But the locally based international evangelist and his team also are very excited about both the social and spiritual signifance of what could happen during the upcoming five months prior to his Portland Cityfest.
So are officials of the city and several neighboring cities, who last month helped Palau formally announce a “Season of Service” that could see 15,000 or more volunteers blessing the metro area.
“Brothers and sisters, the Lord wants us to dream great dreams,” Palau told hundreds of pastors who attended an informational meeting Feb. 12 at Cedar Mill Bible Church about this year’s efforts. “We also need to dream great dreams for the city ... Together we say, we want greater Portland and Vancouver to hear the voice of God!”
And what better way for that voice to be “heard,” according to the Palau team, than through the compassionate, willing efforts of God’s people, working on a wide, wide range of community service projects locally.
The “Season of Service” is an experiment. Nothing like it has previously been attempted in any of Palau’s events.
But it is also a carefully thought-out effort that has already garnered the enthusiastic endorsement of local officials, including Portland Mayor Tom Potter, City Commissioners Erik Sten and Sam Adams, Beaverton Mayor Rob Drake, Hillsboro Mayor Tom Hughes, Gresham Mayor Shane Bemis and Vancouver, Wash. Mayor Royce Pollard.
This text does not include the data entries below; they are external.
-- ==== Sys2Proof/Certificates/Slice0/Obligations.lean ====
section
/-! DEFINITION. The statements for the provers. A clause about a command that arrives with header `h` is about `t = s.stamped h`: the state with the
time and the transport of the command’s receipt, by which the work it schedules keeps its place; `s.takes op h` says that the entry passes the
common checks there, is for this device, may run in its mode, and is neither held nor subject to a twin. -/

open Sys2Proof Sys2Proof.Machine

/-- A step runs the command at the front of the queue with the queue’s rest; on an empty queue only the fabric’s tiles go on (00_scope.md). -/
def Obligations.CommandAtFront : Prop :=
  (∀ (c : Instr) (q : List Instr) (s : State),
    step { s with pending := c :: q } = exec c { s with pending := q }) ∧
  -- On an empty queue (a choice of the model)
  (∀ (s : State),
    s.pending = [] →
    step s = .next s.fabricInstant ∧ (s.cells = [] → step s = .next s))

/-- The registers read the reset values the register tables give, and the block is in Eclosion, step 1, with nothing waiting (01_tick_and_reference.md, Registers, 02_ledger.md, Registers, 03_commands.md, Registers, 06_quinner_engines.md, Registers, 10_dram.md, Registers, 11_integrity.md, Registers, 13_lanes.md, Registers, 14_twin_and_mesh.md, Registers, 15_power_and_clocks.md, Registers, 16_modes_and_start.md, Registers, 17_interrupts_mailboxes.md, Delivery, 17_interrupts_mailboxes.md, Interrupt controller registers). -/
def Obligations.ResetValues : Prop :=
  (    (∀ p ∈ [(Reg.TICK.STATUS.RATE, 8), (Reg.TICK.LOCK_CFG.LOCK_WINDOW, 20), (Reg.TICK.LOCK_CFG.LOCK_COUNT, 16), 
             (Reg.TICK.LOCK_CFG.SLEW_PPM, 10), (Reg.TICK.HOLD_CFG.HOLDOVER_LIMIT, 3600), (Reg.TICK.HOLD_CFG.LOSS_TICKS, 2), 
             (Reg.LEDGER.PWR.CAP, 2250), (Reg.LEDGER.HR_SEL.RES, 4), (Reg.CMD.FWD_CFG.FWD_TIMEOUT, 4), 
             (Reg.CMD.SPI_STATUS.SUB_FREE, 16), (Reg.TAKE.STATUS.RUNAHEAD, 1), (Reg.TAKE.STATUS.CUTOFF, 8), 
             (Reg.MOLT.STATUS.CHRY_USED, 1), (Reg.INTEG.PATROL.PASS_H, 24), (Reg.SEC.STATUS.KID_LOADED, 1), 
             (Reg.TWIN.CFG.REJOIN_LIMIT, 600), (Reg.MESH.STATUS.AUTH_DIST, 255), (Reg.PWR.CFG.RETURN_MS, 100), 
             (Reg.PWR.DOM0.STATES, 3), (Reg.CLK.STATUS.SRC, 1), (Reg.CLK.STATUS.RC_RUN, 1), (Reg.MODE.STATUS.MODE, 1), 
             (Reg.MODE.STATUS.ECL_STEP, 1), (Reg.MBX.CFG.HOST_TMO_US, 10000), (Reg.THERM.CFG.WARN_C, 95), 
             (Reg.CLK.CFG.AUTO_RETURN, 1), (Reg.CLK.CFG.GOOD_MS, 100), (Reg.DBG.LOCK_FORCE.CLUSTER, 15)], State.reset.rd p.1 = p.2)) ∧
  (∀ (n : Nat),
    n < 8 →
    State.reset.rd (Reg.CLU.STATUS.OP n) = 3 ∧ State.reset.rd (Reg.MC.CFG.SR_IDLE_US n) = 1000 ∧ State.reset.rd (Reg.MC.AGE.AGE_LIMIT n) = 2000 ∧ State.reset.rd (Reg.CLU.MBX_CFG.TMO_US n) = 1000 ∧ State.reset.rd (Reg.PWR.CLU.OP n) = 3 ∧ State.reset.rd (Reg.PWR.CLU.TARGET n) = 3) ∧
  (∀ (n : Nat),
    n < 4 →
    State.reset.rd (Reg.CMD.RING_CFG.LOG2_LEN n) = 4 ∧ State.reset.rd (Reg.CMD.RING_STATUS.IDLE n) = 1) ∧
  (∀ (n : Nat),
    n < 16 →
    State.reset.rd (Reg.CLK.EYE_CFG.REF n) = 1 ∧ State.reset.rd (Reg.CLK.EYE_GATE.GATE n) = 1) ∧
  (∀ (n : Nat),
    n < 64 →
    State.reset.rd (Reg.INTC.MASK.MASK n) = 4294967295 ∧ State.reset.rd (Reg.MSIX.CTRL.MASKED n) = 1) ∧
  (∀ (n : Nat),
    n < 94 →
    State.reset.rd (Reg.INTEG.BKT_CFG.THRESHOLD n) = 32 ∧ State.reset.rd (Reg.INTEG.BKT_CFG.LEAK_MS n) = 100) ∧
  (∀ (n : Nat),
    n < 144 →
    State.reset.rd (Reg.LANE.STATUS.PSTATE n) = 2 ∧ State.reset.rd (Reg.LANE.CFG.TX_AMP n) = 80 ∧ State.reset.rd (Reg.LANE.TXFIR.PRE1 n) = 248 ∧ State.reset.rd (Reg.LANE.TXFIR.MAIN n) = 48 ∧ State.reset.rd (Reg.LANE.TXFIR.POST1 n) = 248) ∧
  (∀ (n : Nat),
    n < 256 →
    State.reset.rd (Reg.ENG.WDOG.MARGIN n) = 8 ∧ State.reset.rd (Reg.DMA.CTX.CTX n) = 65535 ∧ State.reset.rd (Reg.DMA.STAT.FREE n) = 8) ∧
  (∀ (n : Nat),
    1 ≤ n ∧ n < 8 →
    State.reset.rd (Reg.TICK.CAD_CFG.RATE 0) = 8 ∧ State.reset.rd (Reg.TICK.CAD_CFG.EN 0) = 1 ∧ State.reset.rd (Reg.TICK.CAD_CFG.MAX_PER_TICK 0) = 1 ∧ State.reset.rd (Reg.TICK.CAD_CFG.EN n) = 0) ∧
  (    State.reset.mode = 1 ∧ State.reset.lock = 0 ∧ State.reset.pending = [] ∧ State.reset.due = [] ∧ State.reset.led.contracts = []) ∧
  -- An offset that no table gives a reset value
  (∀ (o : Nat),
    resetTable.any (fun r => r.has o) = false →
    State.reset.reg o = 0)

/-- Every command, access and event ends in a next state (00_scope.md, 03_commands.md, 06_quinner_engines.md, 95_what_each_step_holds.md). -/
def Obligations.EveryCommandCompletes : Prop :=
  (∀ (i : Instr) (s : State),
    Completes i s)

/-- What every command meets before its own checks: entry checks, forwarding, the limited modes, held cores, twin states (03_commands.md, Submission entries and replies, 03_commands.md, Forwarding over the mesh, 03_commands.md, Status codes, 14_twin_and_mesh.md, Twins, 16_modes_and_start.md, Attempts, slots and confirmation, 18_debug_and_test.md, Halting engines and cores). -/
def Obligations.CommandGate : Prop :=
  -- The firmware is not ready
  (∀ (i : Instr) (op : Nat) (h : Hdr) (p : List Byte) (s : State),
    rowCommand i = some (op, h, p) →
    s.isSet Reg.CMD.STATUS.FW_READY = false →
    exec i s = .next (s.stamped h)) ∧
  -- The entry fails its checks
  (∀ (i : Instr) (op : Nat) (h : Hdr) (p : List Byte) (x : Nat) (s : State),
    rowCommand i = some (op, h, p) →
    s.isSet Reg.CMD.STATUS.FW_READY = true →
    entryErr op h = some x →
    exec i s = .next ((s.stamped h).answer h x 0 [])) ∧
  -- For another device: without a link on a route; with one; with HW_PATH no such entry passes its checks
  (∀ (i : Instr) (op : Nat) (h : Hdr) (p : List Byte) (s : State),
    rowCommand i = some (op, h, p) →
    s.isSet Reg.CMD.STATUS.FW_READY = true →
    entryErr op h = none →
    h.target ≠ 0 →
    h.target.toNat ≠ s.meshId →
    s.linkTo h.target.toNat = none →
    h.hwPath = false →
    exec i s = .next ((s.stamped h).answer h Sts.unreachable 0 [])) ∧
  (∀ (i : Instr) (op : Nat) (h : Hdr) (p : List Byte) (k : Nat) (s : State),
    rowCommand i = some (op, h, p) →
    s.isSet Reg.CMD.STATUS.FW_READY = true →
    entryErr op h = none →
    h.target ≠ 0 →
    h.target.toNat ≠ s.meshId →
    s.linkTo h.target.toNat = some k →
    h.hwPath = false →
    (s.limited = true → cocoonOp op = true) →
    exec i s = .next (let t := s.stamped h; State.emit { t with xp := { t.xp with fwdOut := t.xp.fwdOut ++ [⟨h, op, t.now⟩] } } (.meshCmd h.target.toNat op h p))) ∧
  -- In the limited modes no other opcode is forwarded
  (∀ (i : Instr) (op : Nat) (h : Hdr) (p : List Byte) (k : Nat) (s : State),
    rowCommand i = some (op, h, p) →
    s.isSet Reg.CMD.STATUS.FW_READY = true →
    entryErr op h = none →
    h.target ≠ 0 →
    h.target.toNat ≠ s.meshId →
    s.linkTo h.target.toNat = some k →
    h.hwPath = false →
    s.limited = true →
    cocoonOp op = false →
    exec i s = .next ((s.stamped h).answer h Sts.modeRefused 0 [])) ∧
  (∀ (op : Nat) (h : Hdr),
    h.hwPath = true →
    h.target ≠ 0 →
    entryErr op h = some Sts.badParam ∨ entryErr op h = some Sts.badOpcode) ∧
  -- The limited modes
  (∀ (i : Instr) (op : Nat) (h : Hdr) (p : List Byte) (s : State),
    rowCommand i = some (op, h, p) →
    s.isSet Reg.CMD.STATUS.FW_READY = true →
    entryErr op h = none →
    h.target = 0 ∨ h.target.toNat = s.meshId →
    s.limited = true →
    cocoonOp op = false →
    exec i s = .next ((s.stamped h).answer h Sts.modeRefused 0 [])) ∧
  -- A held core
  (∀ (i : Instr) (op : Nat) (h : Hdr) (p : List Byte) (s : State),
    rowCommand i = some (op, h, p) →
    s.isSet Reg.CMD.STATUS.FW_READY = true →
    entryErr op h = none →
    h.target = 0 ∨ h.target.toNat = s.meshId →
    s.limited = false →
    s.coreHeld op h = true →
    exec i s = .next (let t := s.stamped h; { t with xp := { t.xp with held := t.xp.held ++ [⟨op, h, p, t.now⟩] } })) ∧
  -- While the twin synchronises
  (∀ (i : Instr) (op : Nat) (h : Hdr) (p : List Byte) (s : State),
    rowCommand i = some (op, h, p) →
    s.isSet Reg.CMD.STATUS.FW_READY = true →
    entryErr op h = none →
    h.target = 0 ∨ h.target.toNat = s.meshId →
    s.limited = false →
    s.coreHeld op h = false →
    s.twinState = 1 →
    opFlags op &&& 8 ≠ 0 →
    (op = 0x0301 → h.dryRun = false) →
    exec i s = .next ((s.stamped h).answer h Sts.busy 0 []))

/-- No command touches the queue of waiting commands: n steps take exactly its first n commands, in order (00_scope.md, 03_commands.md). -/
def Obligations.QueueOrder : Prop :=
  (∀ (i : Instr) (s t : State),
    exec i s = .next t →
    t.pending = s.pending) ∧
  (∀ (n : Nat) (s t : State),
    StepsTo n s t →
    t.pending = s.pending.drop n)

/-- Registers and memories keep one canonical form, which reset has: equal contents are equal data (00_scope.md, Family and variants, 00_scope.md, Conventions, 03_commands.md, SPI target, 06_quinner_engines.md, Local data memory). -/
def Obligations.CanonicalForms : Prop :=
  (    State.reset.regsWf = true ∧ State.reset.memWf = true) ∧
  (∀ (f : Fld) (v o : Nat) (w : Word) (s : State),
    s.regsWf = true →
    (s.wr f v).regsWf = true ∧ (s.setReg o w).regsWf = true) ∧
  (∀ (m : Memory) (a j : Nat) (b : List Byte),
    Memory.wf m = true →
    Memory.wf (m.writeN a b) = true ∧ (m.writeN a b).readN a b.length = b ∧ (j < a ∨ a + b.length ≤ j → (m.writeN a b).read j = m.read j)) ∧
  (∀ (a : Nat) (b : List Byte) (s : State),
    s.memWf = true →
    (∃ t : State, exec (.hostBar2Write a b) s = .next t ∧ t.memWf = true) ∧ (∃ t : State, exec (.spiWriteBuf a b) s = .next t ∧ t.memWf = true)) ∧
  (∀ (a : Nat) (b : List Byte) (s : State),
    Memory.wf s.dram.mem = true →
    Memory.wf (s.dramWrite a b).dram.mem = true)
Many of the leaders or their representatives were present at the official announcement. Because Potter was out of the country, the Portland city goverment was represented by Sten and Adams.
Sten has worked for months with the Palau team on how more volunteers might help with the city’s efforts to combat homelessness. “I think I’m looking right now at enough just in this room to end this scourge of homelessness in our community,” he told the crowd that filled the church’s sanctuary.
Adams read a formal proclamation by Potter endorsing the Season of Service, and affirmed his own pleasure at seeing so many people ready to address the area’s serious needs.
“I want to acknowledge the amazing sense of compassion in this room,” Adams said.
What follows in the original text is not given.